James Trusty offered his opinion on the recent ruling on New Hampshire Lottery Commission vs. Rosen. Trusty is a former chief of the DOJ’s Organized Crime Section who now practices at Washington, DC-based Ifrah Law.

Trusty says the ruling negates the DOJ’s early 2019 midnight memo.

“It would be wise [for the DOJ] to simply withdraw the 2018 memo and return to the status quo from the last 10 years — simply to be totally clear on the department’s position,” Trusty told Casino.org. “It would be surprising and shortsighted for DOJ to suggest that they would have different rules in the other circuits while abandoning the poorly-reasoned 2018 memo.”

Robert Jarvis, a professor at Nova Southeastern University’s Shepard Broad College of Law, further speculated on the New Hampshire case. Jarvis believes President Joe Biden will not have the DOJ file an appeal to the Supreme Court. 

Everyone knows that the 2018 OLC opinion was purchased by Sheldon Adelson and that its construction of the Wire Act made no sense,” Jarvis said.

“This puts the case in a unique posture,” Jarvis said. “Normally, DOJ is defending a law passed by Congress. But here, it was defending its own handiwork, which it never believed in.”

Still, it remains possible that the DOJ will feel the need for some closure, says Jarvis, the coauthor of Gaming Law and Gambling Law: Cases, Materials, and Problems (forthcoming Second Edition). If this is the case, Jarvis expects the DOJ to issue a one-page memorandum reinstating the 2011 OLC opinion. 

“With Trump out of office and [Sheldon] Adelson dead, there’s no longer any political reason for folks like [Republican South Carolina Sen.] Lindsey Graham to push for an amendment/expansion of the Wire Act,” Jarvis said. Adelson, the Las Vegas Sands Corp. CEO who was also a strong opponent of online gaming, was a supporter of Trump and other Republicans.

A.G. Burnett, a former chair of the Nevada Gaming Control Board who now is a partner at Nevada’s McDonald Carano law firm, predicts there will not be prosecutions in the First Circuit’s jurisdiction, or likely elsewhere, based on the 2018 OLC opinion.

“I think a formal revision of the 2018 memo by the DOJ to go back to the 2011 interpretation and move in line with the First Circuit’s guidance would be a nice endpoint.
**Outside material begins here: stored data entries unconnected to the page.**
-- ==== Sys2Proof/Laws/Control.lean ====
section
/-!
SUPPORT. Sys2Proof/Laws/Control.lean: what a control transfer leaves (R86).
-/

namespace Sys2Proof.Machine

open Host

/-- A legal target raises nothing (R86). -/
theorem pcFault_none (t : DWord) (h : t.toNat < 2 ^ 55 ∧ t.toNat % 4 = 0 ∧ t.toNat % 32 ≠ 28) : pcFault t = none := by
  unfold pcFault
  have h1 : t &&& 3#64 = 0#64 := by
    apply BitVec.eq_of_toNat_eq
    simp [BitVec.toNat_and, Nat.and_two_pow_sub_one_eq_mod t.toNat 2]
    exact h.2.1
  have h2 : (t &&& 0x1F).toNat = t.toNat % 32 := by
    simp [BitVec.toNat_and, Nat.and_two_pow_sub_one_eq_mod t.toNat 5]
  rw [if_neg (fun h0 => h0 (Nat.div_eq_of_lt h.1)), if_neg (by simp [h1]), if_neg]
  intro h3
  have h3 : t &&& 0x1F = 0x1C := by simpa using h3
  rw [h3] at h2
  exact h.2.2 h2.symm

/-- The target of a relative transfer. -/
theorem relTarget_eq (c : Ctx) (e : Enc) : c.pc + branchOffset e = c.pc + 4 * (if e.len = .l128 then e.imm32.signExtend 64 else e.imm16.signExtend 64) := by
  unfold branchOffset
  have (x : DWord) : x <<< 2 = 4 * x := by rw [BitVec.shiftLeft_eq_mul_twoPow, BitVec.mul_comm]; rfl
  split
  · next h => rw [h]; simp [this]
  · next h => rw [if_neg h]; simp [this]

/-- The change of one lane that a transfer makes. -/
def jumpLane (lose : Bool) (j : Nat → Jump) (w : Wave) (l : Nat) : Wave :=
        let x := w.lane l
        let x1 := { (if lose then x.loseLatches else x) with pc := (j l).target, base := (j l).base }
        let w := w.setLane l x1
        match (j l).link with
        | none => w
        | some (a, b) => (w.setVAt (j l).base l ⟨a, false⟩).setVAt ((j l).base + 1) l ⟨b, false⟩

/-- The lanes after one lane's transfer. -/
theorem lane_jumpLane (lose j w l m) : (jumpLane lose j w l).lane m =
   if l = m then { (if lose then (w.lane l).loseLatches else w.lane l) with pc := (j l).target, base := (j l).base } else w.lane m := by
  unfold jumpLane
  simp only
  split <;> simp

/-- The v registers after one lane's transfer. -/
theorem v_jumpLane (lose j w) (l : Nat) (hl : l < 32) (m : Nat) (hm : m < 32) (q : Nat) : (jumpLane lose j w l).vAt q m =
   if l = m then (match (j l).link with | none => w.vAt q m | some (a, b) => if q = (j l).base then ⟨a, false⟩ else if q = (j l).base + 1 then ⟨b, false⟩ else w.vAt q m) else w.vAt q m := by
  unfold jumpLane
  simp only
  split
  · simp
  · simp only [Wave.vAt_setVAt _ _ _ _ _ _ hl hm, Wave.vAt_setLane]
    by_cases h : l = m
    · subst h; simp only [and_true, if_true, eq_comm (a := q)]; grind
    · simp [h]

/-- A transfer changes lanes and v registers only. -/
theorem rest_jumpLane (lose j w) (l : Nat) : jumpLane lose j w l = { w with lanes := (jumpLane lose j w l).lanes, v := (jumpLane lose j w l).v } := by
  unfold jumpLane
  simp only
  split <;> rfl

/-- The wave after transfers in distinct lanes. -/
theorem fold_jumpLane (lose) (j : Nat → Jump) (ls : List Nat) (hd : ls.Nodup) (hlt : ∀ l ∈ ls, l < 32) (w : Wave) :
    (∀ m, (ls.foldl (jumpLane lose j) w).lane m = if m ∈ ls then { (if lose then (w.lane m).loseLatches else w.lane m) with pc := (j m).target, base := (j m).base } else w.lane m) ∧
    (∀ m, m < 32 → ∀ q, (ls.foldl (jumpLane lose j) w).vAt q m = if m ∈ ls then (match (j m).link with | none => w.vAt q m | some (a, b) => if q = (j m).base then ⟨a, false⟩ else if q = (j m).base + 1 then ⟨b, false⟩ else w.vAt q m) else w.vAt q m) ∧
    ls.foldl (jumpLane lose j) w = { w with lanes := (ls.foldl (jumpLane lose j) w).lanes, v := (ls.foldl (jumpLane lose j) w).v } := by
  induction ls generalizing w with
  | nil => simp
  | cons a t ih =>
    simp only [List.nodup_cons] at hd
    have iht := ih hd.2 (fun l hl => hlt l (by simp [hl])) (jumpLane lose j w a)
    simp only [List.foldl_cons]
    refine ⟨fun m => ?_, fun m hm q => ?_, ?_⟩
    · rw [iht.1 m, lane_jumpLane]
      by_cases h1 : a = m
      · subst h1; simp [hd.1]
      · have : ¬ m = a := fun h => h1 h.symm
        simp [h1, this]
    · rw [iht.2.1 m hm q, v_jumpLane _ _ _ a (hlt a (by simp)) m hm]
      by_cases h1 : a = m
      · subst h1; simp [hd.1]
      · have : ¬ m = a := fun h => h1 h.symm
        simp [h1, this]
    · rw [iht.2.2]
      have h := rest_jumpLane lose j w a
      generalize hu : jumpLane lose j w a = u at h ⊢
      rw [h]

/-- The body of a transfer whose targets are legal. -/
theorem jump_body (s : State) (c : Ctx) (f) (lose : Bool) (j : Nat → Jump) (hsub : ∀ l, c.acting.getLsbD l = true → c.members.getLsbD l = true)
    (hf : ∀ l, c.acting.getLsbD l = true → f c (s.ctxWave c) l = .ok (j l) ∧ pcFault (j l).target = none) :
    ∃ w2 : Wave, jumpBody f lose s c = .ok (s.setCtxWave c w2) true 0 ∧
    (∀ m, w2.lane m = if c.acting.getLsbD m then { (if lose then ((s.ctxWave c).lane m).loseLatches else (s.ctxWave c).lane m) with pc := (j m).target, base := (j m).base }
       else if c.members.getLsbD m then { (s.ctxWave c).lane m with pc := c.nextPc } else (s.ctxWave c).lane m) ∧
    (∀ m, m < 32 → ∀ q, w2.vAt q m = if c.acting.getLsbD m then (match (j m).link with | none => (s.ctxWave c).vAt q m | some (a, b) => if q = (j m).base then ⟨a, false⟩ else if q = (j m).base + 1 then ⟨b, false⟩ else (s.ctxWave c).vAt q m) else (s.ctxWave c).vAt q m) ∧
    w2 = { s.ctxWave c with lanes := w2.lanes, v := w2.v } := by
  have hfold := fold_jumpLane lose j (lanesOf c.acting) (lanesOf_nodup _) (fun l hl => lanesOf_lt hl) ((s.ctxWave c).mapLanes c.members (fun _ x => { x with pc := c.nextPc }))
  refine ⟨(lanesOf c.acting).foldl (jumpLane lose j) ((s.ctxWave c).mapLanes c.members (fun _ x => { x with pc := c.nextPc })), ?_, ?_, ?_, ?_⟩
  · unfold jumpBody
    simp only []
    generalize hR : List.map _ (lanesOf c.acting) = rs
    have hrs : rs = (lanesOf c.acting).map (fun l => (l, Except.ok (j l))) := by
      rw [← hR]
      apply List.map_congr_left
      intro l hl
      have := hf l ((mem_lanesOf _ _).1 hl)
      simp only [this.1, this.2]
    subst hrs
    split
    · next p heq =>
       have : ∀ (ls : List Nat), (ls.map (fun l => (l, (Except.ok (j l) : Except Cause Jump)))).filterMap (fun x => match x.2 with | .error k => some (x.1, k) | .ok _ => none) = [] := by
         intro ls; simp [List.filterMap_eq_nil_iff]
       have := (this _).symm.trans heq
       cases this
    · simp only [List.foldl_map]; rfl
  · intro m
    rw [hfold.1 m, Wave.lane_mapLanes]
    simp only [mem_lanesOf]
    by_cases h : c.acting.getLsbD m = true
    · simp only [h, if_true, hsub m h]; cases lose <;> rfl
    · simp [h]
  · intro m hm q
    rw [hfold.2.1 m hm q]
    simp only [mem_lanesOf]
    have : ((s.ctxWave c).mapLanes c.members (fun _ x => { x with pc := c.nextPc })).vAt q m = (s.ctxWave c).vAt q m := by
      rw [Wave.mapLanes_rest]; rfl
    rw [this]
  · rw [hfold.2.2]
    generalize (lanesOf c.acting).foldl (jumpLane lose j) _ = u
    rw [Wave.mapLanes_rest]

/-- A ready transfer whose targets are legal completes. -/
theorem issue_jump {s : State} {i : Instr} {e : Enc} {c : Ctx} (h : Ready s i e c) (all : Bool) (ha : all = true → ∀ a ∈ (s.ctxWave c).acc, a.dst.regs = none)
  (hf : (s.ctxWave c).operandFaults c.acting i e = none) (hc : endsClean i = false)
  (f) (lose : Bool) (j : Nat → Jump) (hf2 : ∀ l, c.acting.getLsbD l = true → f c (s.ctxWave c) l = .ok (j l) ∧ pcFault (j l).target = none)
  (x : Nat → Lane) (hx : ∀ l, x l = if c.acting.getLsbD l then { (if lose then ((s.ctxWave c).lane l).loseLatches else (s.ctxWave c).lane l) with pc := (j l).target, base := (j l).base } else { (s.ctxWave c).lane l with pc := c.nextPc }) :
  ∃ t gs, s.issue i e all (jumpBody f lose) = .next t ∧ Regrouped s t c x gs ∧ 
    (∀ m, m < 32 → ∀ q, (t.ctxWave c).vAt q m = if c.acting.getLsbD m then (match (j m).link with | none => (s.ctxWave c).vAt q m | some (a, b) => if q = (j m).base then ⟨a, false⟩ else if q = (j m).base + 1 then ⟨b, false⟩ else (s.ctxWave c).vAt q m) else (s.ctxWave c).vAt q m) ∧
    (∃ w2 : Wave, jumpBody f lose s c = .ok (s.setCtxWave c w2) true 0 ∧ (t.ctxWave c).v = w2.v) := by
  obtain ⟨w2, hb, hl, hv, hr⟩ := jump_body s c f lose j (fun l hl => h.acting_sub hl) hf2
  rw [issue_ready h all ha hf]
  simp only [hc, Bool.false_eq_true, if_false, hb, conclude]
  have hfin := finish_jumped h w2 hr (by
      intro l hm; rw [hl]; simp only [hm, if_true]; have := h.runs l hm
      split
      · cases lose <;> exact this
      · exact this) (by
      intro l hm; rw [hl]; simp only [hm]
      have : ¬ c.acting.getLsbD l = true := fun hx => by have := h.acting_sub hx; rw [hm] at this; cases this
      simp [this])
  refine ⟨_, groupLanes w2 (lanesOf c.members), rfl, ?_, ?_, w2, rfl, hfin.2⟩
  · have := hfin.1
    refine ⟨this.only, this.rest, ?_, this.outside, this.batches, this.covered, this.parts⟩
    intro l hm
    rw [this.inside l hm, hx, hl]; simp only [hm, if_true]
  · intro m hm q
    rw [← hv m hm q]
    unfold Wave.vAt
    rw [hfin.2]

/-- A transfer without link words keeps the v registers. -/
theorem v_jump_none (f lose) (j : Nat → Jump) (s c) (w2 : Wave) (hj : ∀ l, (j l).link = none)
   (hf : ∀ l, c.acting.getLsbD l = true → f c (s.ctxWave c) l = .ok (j l) ∧ pcFault (j l).target = none)
   (hb : jumpBody f lose s c = .ok (s.setCtxWave c w2) true 0) : w2.v = (s.ctxWave c).v := by
  have hv (ls : List Nat) (w : Wave) : (ls.foldl (jumpLane lose j) w).v = w.v := by
    induction ls generalizing w with
    | nil => rfl
    | cons a r ih => rw [List.foldl_cons, ih]; unfold jumpLane; simp only [hj]; rfl
  unfold jumpBody at hb
  simp only [] at hb
  generalize hR : List.map _ (lanesOf c.acting) = rs at hb
  have hrs : rs = (lanesOf c.acting).map (fun l => (l, Except.ok (j l))) := by
      rw [← hR]
      apply List.map_congr_left
      intro l hl
      have := hf l ((mem_lanesOf _ _).1 hl)
      simp only [this.1, this.2]
  subst hrs
  split at hb
  · cases hb
  · simp only [List.foldl_map, Res.ok.injEq] at hb
    have h1 := congrArg (fun t => (t.ctxWave c).v) hb.1
    simp only [State.ctxWave_setCtxWave] at h1
    rw [← h1]
    refine (hv _ _).trans ?_
    rw [Wave.mapLanes_rest]

/-- A ready transfer without link words completes and keeps the v registers. -/
theorem issue_jump_none {s : State} {i : Instr} {e : Enc} {c : Ctx} (h : Ready s i e c) (all : Bool) (ha : all = true → ∀ a ∈ (s.ctxWave c).acc, a.dst.regs = none)
  (hf : (s.ctxWave c).operandFaults c.acting i e = none) (hc : endsClean i = false)
  (f) (lose : Bool) (j : Nat → Jump) (hj : ∀ l, (j l).link = none) (hf2 : ∀ l, c.acting.getLsbD l = true → f c (s.ctxWave c) l = .ok (j l) ∧ pcFault (j l).target = none)
  (x : Nat → Lane) (hx : ∀ l, x l = if c.acting.getLsbD l then { (if lose then ((s.ctxWave c).lane l).loseLatches else (s.ctxWave c).lane l) with pc := (j l).target, base := (j l).base } else { (s.ctxWave c).lane l with pc := c.nextPc }) :
  ∃ t gs, s.issue i e all (jumpBody f lose) = .next t ∧ (t.ctxWave c).v = (s.ctxWave c).v ∧ Regrouped s t c x gs := by
  obtain ⟨t, gs, h1, h2, h3, w2, h4, h5⟩ := issue_jump h all ha hf hc f lose j hf2 x hx
  exact ⟨t, gs, h1, h5.trans (v_jump_none f lose j s c w2 hj hf2 h4), h2⟩

/-- Only per-fibre register instructions, SEL and memory instructions check their operands before their body. -/
theorem operandFaults_none (w : Wave) (m) (e) (i : Instr) (h : Instr.perFibreRegs i = false)
    (ho : ∀ opc x, i.form = some (opc, x) → opc ≠ 0x33 ∧ leaderOpcode opc = false ∧ memOpcode opc = false) : w.operandFaults m i e = none := by
  unfold Wave.operandFaults
  split
  · rfl
  · simp only [h, Bool.false_eq_true, if_false]
    split
    · next opc x hx =>
      obtain ⟨h1, h2, h3⟩ := ho opc x hx
      simp only [h2, h3, Bool.false_eq_true, if_false]
      rw [if_neg (by simpa using h1)]
    · rfl

end Sys2Proof.Machine
end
But ultimately, may not be necessary,” Burnett told Casino.org.

DOJ May Abandon Wire Act Litigation

“I suspect the Biden DOJ will quietly abandon the case and withdraw the 2018 OLC memorandum,” said Kate C. Lowenhar-Fisher, a Las Vegas-based attorney and chair of the gaming and hospitality practice group at Dickinson Wright. 

“That would be much less murky than publishing some kind of no-enforcement memorandum like President Obama did in connection with cannabis,” Lowenhar-Fisher told Casino.org.

“The status quo post-2011 would be restored, and perhaps we could put an end to legislating gambling via memoranda.”

Trusty: Feds Should Not Pursue Gaming Cases

Overall, James Trusty suggests the easiest fix, from the DOJ’s perspective, “is simply to clarify that federal prosecutors generally will not pursue gambling charges — Wire Act or other statutes — when the activity is licensed under state law.”

With the recent Wire Act appeals ruling in place, the DOJ is also “free to pursue off-shore sportsbooks operating illegally in the US, as well as any other criminal conduct that might be connected to otherwise lawful gaming, such as money laundering or organized criminal activity,” explained Trusty, who was presented the US Attorney General’s Distinguished Service Award in 2011.

“This would take the emphasis on gambling prosecutions back to where it has always been intended to be — a tool to use against organized criminal activity, not a threat against today’s regulated, popular betting across the country,” Trusty said.